The goals of care in acute pain management include patient to be pain-free in 24 hours as evidenced by verbalization of pain-free period and relaxed posture and uninterrupted sleep. The nursing interventions for acute pain intervention include assessing the patient’s pain including reports of the duration, severity, intensity, character, onset and associated factors (Vadivelu, Mitra, & Narayan, 2010). The pain is rated on a scale of 1-10. This helps in guiding intervention or assessing improvement. The second intervention provision of comforting means such as a pleasant environment, back rub, position changes and other means such as music (Gelinas, Arbour, Michaud, Robar, & Côté, 2013). These measures sooth the patient and reduce anxiety and pain. Finally, administer analgesics as charted. Post-operative pain management with analgesics has been shown to reduce hospital stay and improve morbidity (Turk & Melzack, 2011).

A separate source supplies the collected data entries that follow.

/-- The immediate instructions of RV32I: the 12-bit immediate is sign-extended, for SLTIU too (D43), shift amounts are the 5-bit
field, LUI and AUIPC place the 20-bit immediate in bits 31:12 (rules R262, R265, R267, R269, R271, R273, R275, R278 to R281). -/
def Obligations.IntegerImmediateResults : Prop :=
  ∀ (s : State) (rd rs1 : Reg) (imm : BitVec 12) (sh : BitVec 5) (up : BitVec 20),
    let a := s.readX rs1
    let b := BitVec.ofInt 32 imm.toInt
    let gives := fun (i : Instr) (v : Word) => ∃ t, exec i s = .next t ∧ s.gaveX t rd v 4
    gives (.addi rd rs1 imm) (BitVec.ofInt 32 (a.toInt + imm.toInt)) ∧
    gives (.andi rd rs1 imm) (BitVec.ofNat 32 (a.toNat &&& b.toNat)) ∧
    gives (.ori rd rs1 imm) (BitVec.ofNat 32 (a.toNat ||| b.toNat)) ∧
    gives (.xori rd rs1 imm) (BitVec.ofNat 32 (a.toNat ^^^ b.toNat)) ∧
    gives (.slti rd rs1 imm) (if a.toInt < imm.toInt then 1 else 0) ∧
    gives (.sltiu rd rs1 imm) (if a.toNat < b.toNat then 1 else 0) ∧
    gives (.slli rd rs1 sh) (BitVec.ofNat 32 (a.toNat * 2 ^ sh.toNat)) ∧
    gives (.srli rd rs1 sh) (BitVec.ofNat 32 (a.toNat / 2 ^ sh.toNat)) ∧
    gives (.srai rd rs1 sh) (BitVec.ofInt 32 (a.toInt / 2 ^ sh.toNat)) ∧
    gives (.lui rd up) (BitVec.ofNat 32 (up.toNat * 4096)) ∧
    gives (.auipc rd up) (BitVec.ofNat 32 (s.pc.toNat + up.toNat * 4096))

/-- The four multiplications: encoding, low or high word of the exact product with the signedness of each form, and nothing else
changed. -/
def Obligations.MultiplyResults : Prop :=
  ∀ (s : State) (rd rs1 rs2 : Reg),
    let a := s.readX rs1
    let b := s.readX rs2
    let word := fun (f3 : BitVec 3) => Code.word ((0b0000001 : BitVec 7) ++ rs2 ++ rs1 ++ f3 ++ rd ++ (0b0110011 : BitVec 7))
    let gives := fun (i : Instr) (c : Code) (v : Word) => encode i = c ∧ ∃ t, exec i s = .next t ∧ s.gaveX t rd v 4
    gives (.mul rd rs1 rs2) (word 0b000) (BitVec.ofInt 32 (a.toInt * b.toInt)) ∧
    gives (.mulh rd rs1 rs2) (word 0b001) (BitVec.ofInt 32 (a.toInt * b.toInt / 2 ^ 32)) ∧
    gives (.mulhsu rd rs1 rs2) (word 0b010) (BitVec.ofInt 32 (a.toInt * b.toNat / 2 ^ 32)) ∧
    gives (.mulhu rd rs1 rs2) (word 0b011) (BitVec.ofNat 32 (a.toNat * b.toNat / 2 ^ 32))

/-- The divisions complete on every operand: by zero the quotient is all ones and the remainder the dividend; the signed
overflow gives the dividend and 0; otherwise quotient and remainder are the ones of division toward zero, the remainder with the
sign of the dividend (rules R334 to R337). -/
def Obligations.DivideResults : Prop :=
  ∀ (s : State) (rd rs1 rs2 : Reg),
    let a := s.readX rs1
    let b := s.readX rs2
    let gives := fun (i : Instr) (v : Word) => ∃ t, exec i s = .next t ∧ s.gaveX t rd v 4
    ∃ q r uq ur : Word,
      gives (.div rd rs1 rs2) q ∧ gives (.rem rd rs1 rs2) r ∧ gives (.divu rd rs1 rs2) uq ∧ gives (.remu rd rs1 rs2) ur ∧
      (b = 0 → q = 0xFFFFFFFF ∧ r = a ∧ uq = 0xFFFFFFFF ∧ ur = a) ∧
      (b ≠ 0 → uq.toNat * b.toNat + ur.toNat = a.toNat ∧ ur.toNat < b.toNat) ∧
      (a = 0x80000000 → b = 0xFFFFFFFF → q = 0x80000000 ∧ r = 0) ∧
      (b ≠ 0 → ¬ (a = 0x80000000 ∧ b = 0xFFFFFFFF) →
        q.toInt * b.toInt + r.toInt = a.toInt ∧ r.toInt.natAbs < b.toInt.natAbs ∧ 0 ≤ r.toInt * a.toInt)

The risk of infections should be adequately combated as post-operative infection following TURP is a concern (Rosenberger, Politano, & Sawyer, 2011). The rate of infection in these patients is increased in those with unsterile urine, and catheterization. Septicemia can occur shortly after the operation. This patient is at an increased risk due to his type 2 diabetes. The goal is for the patient to remain free of infection evidenced by the absence of signs of infection and normal vitals during the 3 days post-operative. Interventions include monitoring the patient’s lab works for signs of infection such as raised white blood cells, ESR, CRP or positive urine cultures (Hinkle & Cheever, 2013). Clinical signs of infection should also be monitored for including fever, draining pus from surgical wounds or a catheter site. Patient handling should be done using aseptic techniques to avoid infection spread. This encompasses the safe care campaign that aims at reducing surgical infections by promoting strict infection control measures such as hand washing. Medications should be administered as indicated including prophylactic antibiotics (Hinkle & Cheever, 2013).
A multidisciplinary approach is important in the management of this patient. Other team members apart from the primary nurse, surgical team, anesthesia team and physician include a social worker, dietitian, and a psychologist. Social workers help in the follow-up of the patient ensuring there is social support through the family and the community. A psychologist is able to help the patient with coping with chronic illness, aging and perceived health deterioration by the patient. A dietitian is also needed as nutritional support for a post-surgical patient is ideal to facilitate healing and prevent infection and other complications. This referral is also indicated since the patient is diabetic, requiring special nutritional support (Hinkle & Cheever, 2013).
In conclusion, clinical deterioration in this patient post TURP was due to hypovolemic shock due to hematuria. This presented with deranged vital signs and reduced urine output. Priorities of care included correcting the inadequate fluid volume, managing post-surgical pain and preventing post-operative infection. The multidisciplinary team recommended to be involved in the care of the patient include a dietitian, psychologist and social worker.